A man punched and kicked another to death. Talk to the police about seeing the same people they arrested two days later on the streets because of a lack of funding to the District Attorney’s Office. Ask the firefighters about the inebriates and being stuck in traffic when minutes matter. Talk to our first responders about the increase in aid units and ladder trucks as they try to serve ourcommunity with a projected 5,360 increase in call volume forecast for 2018. Maybe we should have a tourism tax since so many visitors need our city services and the opioid epidemic is out of control.
Yet, we want positive change for others, in this year of kindness. Fatal shootings, beatings, and heroin needles litter the alleys and bathrooms of Juneau.
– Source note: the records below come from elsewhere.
/-- Holdover (R382): 64 ns without an edge is counted in every stack and reported by the source's; edges that return end it; after
4 µs the first qualified source other than the lost one becomes current by FAILOVER. -/
def Claims.Holdover : Prop :=
  (∀ s : State, Shaped s → s.ref.state = 0 → s.ref.srcStack < s.n →
    Runs .refHoldover s (fun t => t.ref = { s.ref with state := 1 } ∧ (∀ k, k < s.n → Counted s t k .clk 0 1) ∧
      Raised s t s.ref.srcStack K.CLK_REF_HOLDOVER 0 ∧ t = { s with ref := t.ref, stks := t.stks } ∧
      ∀ k, t.stk k = { s.stk k with regs := (t.stk k).regs, cnt := (t.stk k).cnt, rg := (t.stk k).rg })) ∧
  (∀ s : State, s.ref.state = 1 → exec .refEdgesReturn s = .next { s with ref := { s.ref with state := 0 } }) ∧
  (∀ (s : State) (q : List Bool) (i : Nat), Shaped s → s.ref.state = 1 → s.firstSrc q s.ref.index = some i →
    Runs (.holdoverTimeout q) s (fun t => t.ref.state = 4 ∧ t.ref.index = i ∧ s.srcPort i = some t.ref.port ∧ i ≠ s.ref.index ∧
      t.ref.srcStack = t.ref.port / 4 ∧ (∀ k, k < s.n → Counted s t k .clk 0 2 ) ∧
      Raised s t t.ref.srcStack K.CLK_REF_FAILOVER 0 ∧ t.mode = s.mode ∧
      t = { s with ref := t.ref, stks := t.stks, irqs := t.irqs })) ∧
  (∀ (s : State) (exact : Bool), s.ref.state = 4 →
    exec (.failoverRelock exact) s = .next { s with ref := { s.ref with state := 0 }, longFrame := s.longFrame || !exact }) ∧
  ∀ s : State, Shaped s → s.ref.state = 0 → s.ref.index = 1 ∨ s.ref.index = 2 → s.flag s.agg 0 F.CLK_REF_REVERT = true →
    s.srcOk (true :: s.ref.qual.drop 1) 0 = true →
    Runs .refRevert s (fun t => t.ref.state = 4 ∧ t.ref.index = 0 ∧ t.ref.port = s.fld s.agg 0 F.CLK_REF_PRIMARY ∧
      t = { s with ref := t.ref, stks := t.stks, irqs := t.irqs })

/-- Loss and recovery (R53, R386, R387): without another qualified source the package is LOST, its PLLs without a reference and its
dies in self-refresh; when a source qualifies, the stacks recover, the frame counters advance by the oscillator's estimate, and
ACTIVE follows at the next tick. -/
def Claims.LossAndRecovery : Prop :=
  (∀ (s : State) (q : List Bool), Shaped s → s.ref.state = 1 → s.firstSrc q s.ref.index = none → s.ref.srcStack < s.n →
    Runs (.holdoverTimeout q) s (fun t => t.mode = .lost ∧ t.ref.state = 2 ∧ t.timeValid = false ∧ t.sync = none ∧
      (∀ k, k < s.n → Stopped t k ∧ (t.stk k).clk.corePll = 0 ∧ (t.stk k).clk.fixPll = 0 ∧ t.frame k = s.frame k) ∧
      Raised s t s.ref.srcStack K.CLK_REF_LOST 0 ∧ t.dies = s.dies)) ∧
  ∀ (s : State) (q : List Bool) (osc i : Nat), Shaped s → s.mode = .lost → s.modeNext = none → s.firstSrc q 3 = some i →
    (∃ k, k < s.n ∧ (s.stk k).doc.bootStep = 13) →
    Runs (.refRecovery q osc) s (fun t => t.modeNext = some .active ∧ t.ref.state = 0 ∧ t.ref.index = i ∧ t.timeEst = true ∧
      t.timeValid = false ∧ ∀ k, k < s.n → Resumed t k ∧ t.frame k = s.frame k + wakeFrames s osc)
Vandalism, theft, harassment, and domestic violence fills AWARE. The Glory Hole is at capacity and we make a list for winter campsites for the homeless.
Our legislators hand us SB 91 that talks the talk of treatment, but makes no law with teeth that would make criminals accountable. Local businesses are moving out of downtown due to the increase in crime and parking issues.
Alaskans need reliable state and federal government, not meetings after meetings that have no solution.
We are facing an income tax, and our legislators have to have special sessions, can’t complete a budget when we face a government shutdown. Loss of jobs, 4.3-4.5 percent unemployment. And people are leaving.
In this year of kindness, let’s focus on making Juneau and Alaska our home again. Let’s stop the sugar coating and fix the problem.
• Loretto Jones is a candidate for the City and Borough of Juneau Assembly.